= Thomas Cushman (sociologist) =

American sociologist

Thomas Cushman (born 1959) is an American sociologist. He is the professor of social sciences and sociology at Wellesley College.

Cushman is editor of The Routledge Handbook of Human Rights (2011) and founder and editor-at-large of the Journal of Human Rights. He is a member of the editorial board of the Journal of Controversial Ideas.

Thomas Orton Cushman received his B.S. degree in psychology from Saint Michael's College in 1981. He completed an M.A. degree in sociology at the University of Virginia in 1983 with the thesis Symbols and Social Movements: The Case of the Moral Majority.
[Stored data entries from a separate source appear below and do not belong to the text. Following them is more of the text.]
/-- A record arrives from tile `n` with the header bits [10:0] of word 0 as received (R182). -/
def takeRecord (s : StringSt) (n hdr : Nat) (r : ErrRec) : StringSt :=
  if bits hdr 0 8 ≠ 0xD5 ∨ bits hdr 8 3 ≠ n then s.addSat (Reg.DRN_RXSTAT n) F.DRN_RXSTAT.BADHDR 1
  else
    let last := s.fld (Reg.DRN_LASTRSEQ n) F.DRN_LASTRSEQ.RSEQ
    let gap := (r.rseq + 4294967296 - (last + 1) % 4294967296) % 4294967296
    let s := if gap = 0 then s else s.addSat (Reg.DRN_RXSTAT n) F.DRN_RXSTAT.LOST gap
    ((s.wr (Reg.DRN_LASTRSEQ n) r.rseq).keepRecord n r).lagEntries n r

end StringSt

namespace State

/-- The instant of string `x`'s clock at a past instant of true time. -/
def instOf (s : State) (x : Str) (t : Nat) : Nat := (s.str x).time - elapsed (s.now - t) (s.str x).rate

/-- The loops of a job one after the other, each finished at its own instant: those that a failed engine has finished are not run again, nor
any after the instant `stop` at which this one fails (R198, R204, R206). How many are finished, and their MAC count. -/
def jobLoops (s : State) (x : Str) (j e f stop : Nat) (ts : List Nat) : State × Nat × Nat :=
  let first := match Tab.get (fun _ => (none : Option (Nat × Nat))) (s.str x).eng.part j with | some q => if q.1 = f then q.2 else 0 | none => 0
  ts.zipIdx.foldl (fun (r : State × Nat × Nat) q =>
    let a := 32 * j + q.2
    if q.2 < first ∨ !(r.1.str x).starts a f then (if r.2.1 = q.2 then (r.1, q.2 + 1, r.2.2) else r)
    else if stop < q.1 ∨ r.2.1 < q.2 then r
    else
      let s := r.1.updStr x fun c => c.jobLoop a e f (r.1.instOf x q.1)
      (s, q.2 + 1, r.2.2 + (s.str x).macOf a (f * frameT))) (s, 0, 0)

/-- A job of block `j` at boundary `f` that starts at `t0` and ends at `te`, when the command arrives (R198). `ts`: the instants at which its 32
loops are finished. `bad`: loops whose record read with an uncorrectable error (R208). `store`: the engine's local
store reported one, and no loop is finished (R204). A job not completed JOBTO after its start ends there with its engine's failure (R204). -/
def engineJob (s : State) (x : Str) (j f t0 : Nat) (ts : List Nat) (te bad : Nat) (store : Bool) : State :=
  let s' := s.advance te
  match (if (s'.str x).computes then (s'.str x).jobEngine j f (s'.instOf x t0) else none) with
  | none => s'
  | some e =>
    if store then s'.updStr x fun c => c.failEngine e 3
    else
      let open_ := ((s'.str x).undone j).filter fun g => decide (g < f ∨ (g ≠ f ∧ g ≤ (s'.str x).lastJob j))
      let stop := t0 + (s'.str x).jobTimeout
      let s := s'.updStr x fun c => (c.xtUpTo j f).jobStart j bad
      let r := s.jobLoops x j e f stop ts
      if r.2.1 < 32 ∨ stop < te then
        r.1.updStr x fun c => ({ c with eng := { c.eng with part := Tab.set (fun _ => none) c.eng.part j (some (f, r.2.1)) } }).failEngine e 1
      else
        r.1.updStr x fun c => (c.jobEnd j f open_).measure e ⟨r.1.instOf x t0, r.1.instOf x te, r.2.2⟩

/-- RECORD_FETCH (R207): 4 us after its boundary, a record that is missing is asked of the partner, or is absent without one. -/
def recordFetch (s : State) (x : Str) (n f : Nat) : State :=
  s.updStr x fun c =>
    if (c.recordOf n f).isSome ∨ c.isAbsent n f ∨ c.time < f * frameT + 4 * usT then c
    else if c.paired && c.brgUp then
      ({ c with eng := { c.eng with asked := (n, f) :: c.eng.asked.filter fun e => decide (e ≠ (n, f)) } }).send (.recReq n f)
    else if c.paired then c
    else c.declareAbsent n f

/-- PARTNER_RECORD_REQUEST (R207): string `x` takes its partner's request and replies; the reply acts on the partner at once. -/
def recordRequest (s : State) (x : Str) : State :=
  match takeFirst (fun m => match m with | BMsg.recReq n f => some (n, f) | _ => none) (s.str x.other).outbox with
  | none => s
  | some ((n, f), l) =>
    let had := (s.str x).recordOf n f
    s.updStr x.other fun c =>
      let c := { c with outbox := l }
      match had with
      | some r => if (c.recordOf n f).isSome then c else ((c.keepRecord n r).lagEntries n r).addSat Reg.ENG_HIST F.ENG_HIST.FETCH 1
      | none => c.declareAbsent n f

/-- ERROR_RECORD_RECEIVE: string `x` takes the next record of tile `n` (R181, R182), with a correct link check or without (R207). -/
def recordReceive (s : State) (x : Str) (n hdr : Nat) (check : Bool) : State :=
  let d := s.tile n
  match takeFirst (fun r => match r with | TRep.error r => some r | _ => none) (d.reports x) with
  | none => s
  | some (r, l) =>
    (s.setTile n (d.setReports x l)).updStr x fun c =>
      -- a link check that fails is a tile link fault of the health report (12_redundancy.md R300); a correct one ends source k = 0 (R364)
      if check then
        let c := { c with eng := { c.eng with heard := Tab.set (fun _ => 0) c.eng.heard n c.time } }
        (c.live (32 + 16 * n) false).takeRecord n hdr r
      else ((c.addSat (Reg.TLK_ERR n) F.TLK_ERR.CRCERR 1).markFlag (16 + n)).markFlag 5

/-- The codes of tile `n` that string `c` holds for frame `f`. -/
def codesFor (c : StringSt) (n f : Nat) : List (Nat × Nat) :=
  let own := c.eng.codes.filterMap fun k => if k.1 = n ∧ k.2.1 = f then some k.2.2 else none
  if c.fld Reg.PWR_STAT F.PWR_STAT.STATE = 1 then
    -- held frames in the power state HOLD, with the feed-forward as last bound (17_power_thermal_ageing.md R388)
    own ++ (c.runningLoops.filter fun a => a / 2048 == n && decide (f * frameT % TileSt.ratePeriod (c.loopCfg a).rate = 0) &&
      !own.any fun k => k.1 == a % 2048).map fun a =>
        (a % 2048, StringSt.outPc (c.loopCfg a) (c.loopVal a).acc (c.ffAt a (f - 2 * 2 ^ (c.loopCfg a).rate)))
  else own

/-- The running set of tile `n` (R289): its loops in RUN or COAST with their rates. -/
def runningSet (c : StringSt) (n : Nat) : List (Nat × Nat) :=
  (c.runningLoops.filter fun a => a / 2048 == n && c.loopRuns a).map fun a => (a % 2048, (c.loopCfg a).rate)

/-- CODE_RECORD (R25, R289): string `x` sends tile `n` the codes due at frame `f`; the tile counts those it discards as late (20_register_map.md
R450). -/
def codeRecord (s : State) (n : Nat) (x : Str) (f : Nat) : State :=
  let c := s.str x
  if c.holds || decide (c.role = rSTANDBY) then
    let l := codesFor c n f
    let first := c.holds && c.red.firstRec.contains n
    let r := (s.tile n).takeCodes x ⟨f, l, if first then some (runningSet c n) else none⟩
    (s.setTile n r.1).updStr x fun c =>
      let c := { c with
        eng := { c.eng with codes := c.eng.codes.filter fun k => decide (k.1 ≠ n ∨ k.2.1 ≠ f) }
        red := { c.red with firstRec := if first && r.2 then setDel c.red.firstRec n else c.red.firstRec } }
      let c := c.wr (Reg.TLK_CODES n) ((c.rd (Reg.TLK_CODES n) + 1) % 4294967296)
      if r.2 then c else c.addSat (Reg.TLK_DISC n) F.TLK_DISC.LATE l.length
  else s

/-- CODE_DEADLINE (R296): the comparison at tile `n`, counted by both strings. -/
def codeDeadline (s : State) (n : Nat) : State :=
  let r := (s.tile n).deadline
  (s.setTile n r.1).updBoth fun c =>
    let o := Reg.RED_CMPERR n
    let c := ((c.addSat o F.RED_CMPERR.MM r.2.mm).addSat o F.RED_CMPERR.MISSOTHER r.2.missOther).addSat o F.RED_CMPERR.MISSCAPO
      r.2.missCapo
    let del := if r.2.missCapo = 0 ∨ !r.2.delivered then 0 else Tab.get (fun _ => 0) c.red.missDel n + 1
    let any := if r.2.missCapo = 0 then 0 else Tab.get (fun _ => 0) c.red.missAny n + 1
    { c with red := { c.red with
      missDel := Tab.set (fun _ => 0) c.red.missDel n del
      missAny := Tab.set (fun _ => 0) c.red.missAny n any } }

end State

/-! ## Commands -/

/-- ERROR_RECORD_SEND (R181). -/
def execErrorRecordSend (n : Fin 8) (t : Nat) (s : State) : Out :=
  .next ((s.advance t).updTile n.val fun d => if d.domOn 0 then d.sendRecord n.val else d)

/-- ERROR_RECORD_RECEIVE (R182, R207). -/
def execErrorRecordReceive (x : Str) (n : Fin 8) (hdr : BitVec 11) (check : Bool) (s : State) : Out :=
  .next (s.recordReceive x n.val hdr.toNat check)

/-- RECORD_FETCH (R207). -/
def execRecordFetch (x : Str) (n : Fin 8) (f : Nat) (t : Nat) (s : State) : Out := .next ((s.advance t).recordFetch x n.val f)

/-- PARTNER_RECORD_REQUEST (R207). -/
def execPartnerRecordRequest (x : Str) (s : State) : Out := .next (s.recordRequest x)

/-- ENGINE_JOB (R192 to R201, R203, R206, R208). -/
def execEngineJob (x : Str) (j : Fin 512) (f t0 : Nat) (ts : List Nat) (te : Nat) (bad : BitVec 32) (store : Bool) (s : State) : Out :=
  if ts.length = 32 then .next (s.engineJob x j.val f t0 ts (ts.foldl max (max t0 te)) bad.toNat store) else .fault .malformed

/-- CODE_RECORD (R25, R289). -/
def execCodeRecord (n : Fin 8) (x : Str) (f : Nat) (t : Nat) (s : State) : Out := .next ((s.advance t).codeRecord n.val x f)

/-- CODE_DEADLINE (R296). -/
def execCodeDeadline (n : Fin 8) (t : Nat) (s : State) : Out := .next ((s.advance t).codeDeadline n.val)

/-- ENGMAP_WRITE (R202, R209). -/
def execEngmapWrite (x : Str) (j : Fin 512) (v : Word) (t : Nat) (s : State) : Out :=
  .next ((s.advance t).updStr x fun c => c.mapWrite j.val v.toNat)

/-- BLOCK_MOVE_RELEASE (R202 step 4). -/
def execBlockMoveRelease (x : Str) (j : Fin 512) (s : State) : Out := .next (s.updStr x fun c => c.moveRelease j.val)

/-- ENGINE_JOB_TIMEOUT (R204): the job that the engine started at `t0` has not completed at `t`; it has failed where JOBTO has passed. -/
def execEngineJobTimeout (x : Str) (e : Fin 36) (job : Span) (s : State) : Out :=
  .next ((s.advance job.t).updStr x fun c => if c.engineOk e.val ∧ job.t0 + c.jobTimeout ≤ job.t then c.failEngine e.val 1 else c)

/-- A known-answer job of engine `e` from `t0` to now, of `mac` MAC: its measurement, or the engine's failure (R203, R204). -/
def State.katJob (s : State) (x : Str) (e mac t0 : Nat) (good : Bool) : State :=
  s.updStr x fun c =>
    if c.engineOk e && c.flag Reg.ENG_CFG F.ENG_CFG.KATEN &&
        (decide (c.role_ e = 1) || decide (c.fld Reg.ENG_CFG F.ENG_CFG.KATPER ≠ 0)) then
      if s.now > t0 + c.jobTimeout then c.failEngine e 1
      else if good then c.measure e ⟨s.instOf x t0, c.time, mac⟩
      else c.failEngine e 2
    else c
Cushman then earned a Ph.D. degree in sociology from the University of Virginia in 1987 with the thesis Ritual and the Sacralization of the Secular: Social Sources of Conformity and Order in Soviet Society.

==Bibliography==
- Notes from Underground: Rock Music Counterculture in Russia (A Choice Outstanding Academic Book, 1995)
- This Time We Knew: Western Responses to Genocide in Bosnia, edited with Stjepan Meštrović (New York University Press, 1996)
- Critical Theory and the War in Croatia and Bosnia (Henry M. Jackson School of International Affairs, University of Washington, 1997)
- George Orwell: Into the 21st Century, with John Rodden (Paradigm, 2005)
- A Matter of Principle: Humanitarian Arguments for War in Iraq, editor (University of California Press, 2005)
- Terror, Iraq and the Left: Christopher Hitchens and His Critics, with Simon Cottee (New York University Press, 2008)
- The Religious in Responses to Mass Atrocity, edited with Thomas Brudholm (Cambridge University Press, 2009).